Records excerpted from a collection

↓

/-- Open the payload of a multiframe in LOCKED: none when the phase's key is not live (R287). -/
def openMultiframe (sl t : Nat) (h : MfHeader) (c : Bytes) (s : State) : Option State :=
  let hd := s.rxKey sl t h.phase
  if !s.oduLive sl hd then none
  else
    let k := s.keyAt sl (handleIndex hd)
    let s := if s.tsf sl t then s else s.emit (.demapped sl t (gcmCrypt k.octets (sealIv h) c))
    some (s.putRx sl t { s.rxAt sl t with
      due := some (h, gcmTag k.octets k.h (sealIv h) (sealA (s.ob (soduIx sl t) Sub.sodu_CONTEXT_ID) h) c) })

/-- The sealing overhead and the payload that a tributary's receiver sees: from the pins, or what its own transmitter sends where
near-end loops turn the group around, all ones for ODU-AIS (R48, R259, log 134). -/
def State.seenOverhead (s : State) (sl t : Nat) (oh : Bytes) : Bytes :=
  if s.nearLoop (0x40 + 8 * sl + t) then
    (match mget none s.otn.sending (skey sl t) with
     | some (_, own, _) => if s.otnLoop sl then own else []
     | none => List.replicate 1536 (byte 0xFF))
  else oh
def State.seenPayload (s : State) (sl t : Nat) (c : Bytes) : Bytes :=
  if s.nearLoop (0x40 + 8 * sl + t) then
    (match mget none s.otn.sending (skey sl t) with
     | some (_, _, own) => own
     | none => List.replicate mfOctets (byte 0xFF))
  else c

/-- `SODU_MULTIFRAME_RECEIVED`: a multiframe of a sealed tributary has been received, with its overhead and its payload
(R283 to R287). A tag still due is checked with its first frames. -/
def soduReceived (sl t : Nat) (oh c : Bytes) (s : State) : State :=
  if !s.tribOn sl t || !s.sliceHears sl || !s.groupHears sl || s.blockHeld 3 sl || s.ob (tribIx sl t) Sub.trib_TRIB_MODE == 0 then s
  else
    let oh := s.seenOverhead sl t oh
    let c := s.seenPayload sl t c
    let s := tagCheck sl t (oh.take 48) s
    match s.ob (soduIx sl t) Sub.sodu_RX_STATE, (s.rxAt sl t).head with
    | 2, some h =>
      match openMultiframe sl t h c s with
      | some s => rxHeader sl t (mfRead oh) s
      | none => rxSearch sl t (soduBump sl t Ctr.SODU_RX_KEY_FAULT s)
    | _, _ => rxHeader sl t (mfRead oh) (soduBump sl t Ctr.SODU_UNLOCKED_MF s)

/-- `SODU_TAG_CHECK` of a tributary in use. -/
def soduTagCheck (sl t : Nat) (oh : Bytes) (s : State) : State :=
  if s.tribOn sl t && s.sliceHears sl && s.groupHears sl then tagCheck sl t ((s.seenOverhead sl t oh).take 48) s else s

/-! ### Writes of a context (R288, R294) -/

/-- The handle is the key of an SA, or of another context's transmit phase (R294). -/
def State.oduHandleTaken (s : State) (sl t h : Nat) : Bool :=
  decide ((s.keyAt sl (handleIndex h)).refs ≠ 0)
    || (List.range 8).any (fun k => k != t && (s.txKey sl k 0 == h || s.txKey sl k 1 == h))

/-- R288: the write finds the phase in use, the cue counting, or the receiver locked. -/
def State.soduBusy (s : State) (sl t sub_ : Nat) : Bool :=
  let ph := s.ob (soduIx sl t) Sub.sodu_TX_PHASE
  let txp (a b : Nat) (p : Nat) : Bool := sub_ == (if p = 0 then a else b)
  let tx (p : Nat) : Bool := txp Sub.sodu_TX_KEY_0 Sub.sodu_TX_KEY_1 p || txp Sub.sodu_TX_INDEX_0 Sub.sodu_TX_INDEX_1 p
    || txp Sub.sodu_TX_EPOCH_0 Sub.sodu_TX_EPOCH_1 p
  (tx ph && s.tribOn sl t) || (tx (1 - ph) && Cue.state (s.tribCueAt sl t) == 3)
    || (s.ob (soduIx sl t) Sub.sodu_RX_STATE == 2
      && txp Sub.sodu_RX_KEY_0 Sub.sodu_RX_KEY_1 (s.ob (soduIx sl t) Sub.sodu_RX_PHASE))

/-- The subindex holds a handle, and of which receive phase. -/
def isTxKey (sub_ : Nat) : Bool := sub_ == Sub.sodu_TX_KEY_0 || sub_ == Sub.sodu_TX_KEY_1
def isRxKey (sub_ : Nat) : Bool := sub_ == Sub.sodu_RX_KEY_0 || sub_ == Sub.sodu_RX_KEY_1

/-- A new handle takes the place of the old one, whose entry is let go where nothing else names it (R130). -/
def soduPutKey (sl t sub_ h : Nat) (s : State) : State :=
  let old := s.ob (soduIx sl t) sub_
  let s := s.put (soduIx sl t) sub_ h
  if handleSlice old = sl then heldRelease sl (handleIndex old) s else s

/-- The subindex holds an EPOCH. -/
def isTxEpoch (sub_ : Nat) : Bool := sub_ == Sub.sodu_TX_EPOCH_0 || sub_ == Sub.sodu_TX_EPOCH_1

/-- The key value and EPOCH that stand in a transmit phase, where its key is live. -/
def State.phasePair (s : State) (sl t p : Nat) : Option (Nat × Nat) :=
  if s.oduLive sl (s.txKey sl t p) then some (s.epochPair sl (s.txKey sl t p) (s.txEpoch sl t p)) else none

/-- The transmit phases of every context of the part: slice, tributary, phase. -/
def txPhases : List (Nat × Nat × Nat) :=
  (List.range 64).map (fun k => (k / 16, k / 2 % 8, k % 2))

/-- R280's check of a write: a transmit phase would take a key value with an EPOCH that has been given to it before, in this context or
another, or that it has sealed with. What stands in the phase already is not given anew (log 110). -/
def State.epochUsed (s : State) (sl t sub_ n : Nat) : Bool :=
  let p := if sub_ = Sub.sodu_TX_KEY_1 ∨ sub_ = Sub.sodu_TX_EPOCH_1 then 1 else 0
  let used (x : Nat × Nat) : Bool :=
    s.otn.epochs.contains x || (s.phasePair sl t p != some x && (s.otn.given.contains x
      || txPhases.any (fun k => k != (sl, t, p) && s.phasePair k.1 k.2.1 k.2.2 == some x)))
  if isTxKey sub_ then used (s.epochPair sl n (s.txEpoch sl t p))
  else isTxEpoch sub_ && s.oduLive sl (s.txKey sl t p) && used (s.epochPair sl (s.txKey sl t p) n)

↑

* _Problem statement_: Your reply should be only the number of lines in the preceding data that include the word "match".

* _Finished task_: 4